::: Data section :::
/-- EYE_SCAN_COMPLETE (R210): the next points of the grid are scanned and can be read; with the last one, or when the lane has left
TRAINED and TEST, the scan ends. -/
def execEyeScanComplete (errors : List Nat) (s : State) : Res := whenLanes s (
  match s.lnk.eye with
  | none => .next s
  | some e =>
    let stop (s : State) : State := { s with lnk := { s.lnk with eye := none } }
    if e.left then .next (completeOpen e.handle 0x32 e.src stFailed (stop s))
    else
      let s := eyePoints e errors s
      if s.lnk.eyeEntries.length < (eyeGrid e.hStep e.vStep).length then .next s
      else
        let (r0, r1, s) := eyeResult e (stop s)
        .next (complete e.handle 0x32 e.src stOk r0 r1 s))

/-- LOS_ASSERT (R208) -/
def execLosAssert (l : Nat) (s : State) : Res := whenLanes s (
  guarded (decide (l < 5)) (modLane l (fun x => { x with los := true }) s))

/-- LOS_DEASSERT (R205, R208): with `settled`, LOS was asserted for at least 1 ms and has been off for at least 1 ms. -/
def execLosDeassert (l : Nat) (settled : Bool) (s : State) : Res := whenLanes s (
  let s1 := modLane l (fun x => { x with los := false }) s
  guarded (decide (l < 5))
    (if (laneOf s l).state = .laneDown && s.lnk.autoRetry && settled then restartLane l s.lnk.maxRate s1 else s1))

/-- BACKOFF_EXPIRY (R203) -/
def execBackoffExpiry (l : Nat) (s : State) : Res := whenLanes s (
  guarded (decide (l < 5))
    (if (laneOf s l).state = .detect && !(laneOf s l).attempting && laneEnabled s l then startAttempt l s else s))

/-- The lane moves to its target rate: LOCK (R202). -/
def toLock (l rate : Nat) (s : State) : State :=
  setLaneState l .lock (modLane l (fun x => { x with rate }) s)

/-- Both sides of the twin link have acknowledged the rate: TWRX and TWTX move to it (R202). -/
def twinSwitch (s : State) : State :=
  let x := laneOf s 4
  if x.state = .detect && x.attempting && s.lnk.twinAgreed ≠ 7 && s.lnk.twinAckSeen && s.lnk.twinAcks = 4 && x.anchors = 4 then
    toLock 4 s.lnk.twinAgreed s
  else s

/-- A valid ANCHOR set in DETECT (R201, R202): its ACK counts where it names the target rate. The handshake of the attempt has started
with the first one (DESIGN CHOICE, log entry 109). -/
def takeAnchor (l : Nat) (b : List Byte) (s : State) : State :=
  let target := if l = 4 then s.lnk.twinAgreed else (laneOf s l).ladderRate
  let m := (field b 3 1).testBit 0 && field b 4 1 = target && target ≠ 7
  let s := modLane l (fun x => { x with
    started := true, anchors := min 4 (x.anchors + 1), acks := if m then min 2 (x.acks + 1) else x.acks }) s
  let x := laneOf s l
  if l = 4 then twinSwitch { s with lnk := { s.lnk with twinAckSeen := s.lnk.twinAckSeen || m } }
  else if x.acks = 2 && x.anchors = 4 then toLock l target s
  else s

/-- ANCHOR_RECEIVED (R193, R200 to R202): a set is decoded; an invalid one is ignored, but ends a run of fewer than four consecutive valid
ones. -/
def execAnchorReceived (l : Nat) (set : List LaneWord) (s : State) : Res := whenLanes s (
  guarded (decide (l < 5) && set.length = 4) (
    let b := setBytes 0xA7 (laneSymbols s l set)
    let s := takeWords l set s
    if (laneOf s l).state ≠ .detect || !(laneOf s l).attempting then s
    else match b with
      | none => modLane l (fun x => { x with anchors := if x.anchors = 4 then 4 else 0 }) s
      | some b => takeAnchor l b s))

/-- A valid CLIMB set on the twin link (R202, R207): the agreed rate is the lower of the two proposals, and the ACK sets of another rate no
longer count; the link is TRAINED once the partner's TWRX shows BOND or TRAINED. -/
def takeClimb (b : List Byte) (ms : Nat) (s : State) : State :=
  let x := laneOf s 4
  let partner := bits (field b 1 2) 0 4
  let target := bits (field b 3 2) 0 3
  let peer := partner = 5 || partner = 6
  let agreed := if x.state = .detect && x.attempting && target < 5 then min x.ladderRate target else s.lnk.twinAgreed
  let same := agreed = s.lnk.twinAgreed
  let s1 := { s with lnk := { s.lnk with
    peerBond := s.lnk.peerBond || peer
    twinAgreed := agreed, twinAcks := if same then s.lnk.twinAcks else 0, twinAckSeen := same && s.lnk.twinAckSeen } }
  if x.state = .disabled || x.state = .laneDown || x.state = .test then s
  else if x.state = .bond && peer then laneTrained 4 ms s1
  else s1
:::
◆ Required action
A copy of each line above that holds the word "twinSwitch" is the expected answer.

◆ Written reply
def twinSwitch (s : State) : State :=
  if l = 4 then twinSwitch { s with lnk := { s.lnk with twinAckSeen := s.lnk.twinAckSeen || m } }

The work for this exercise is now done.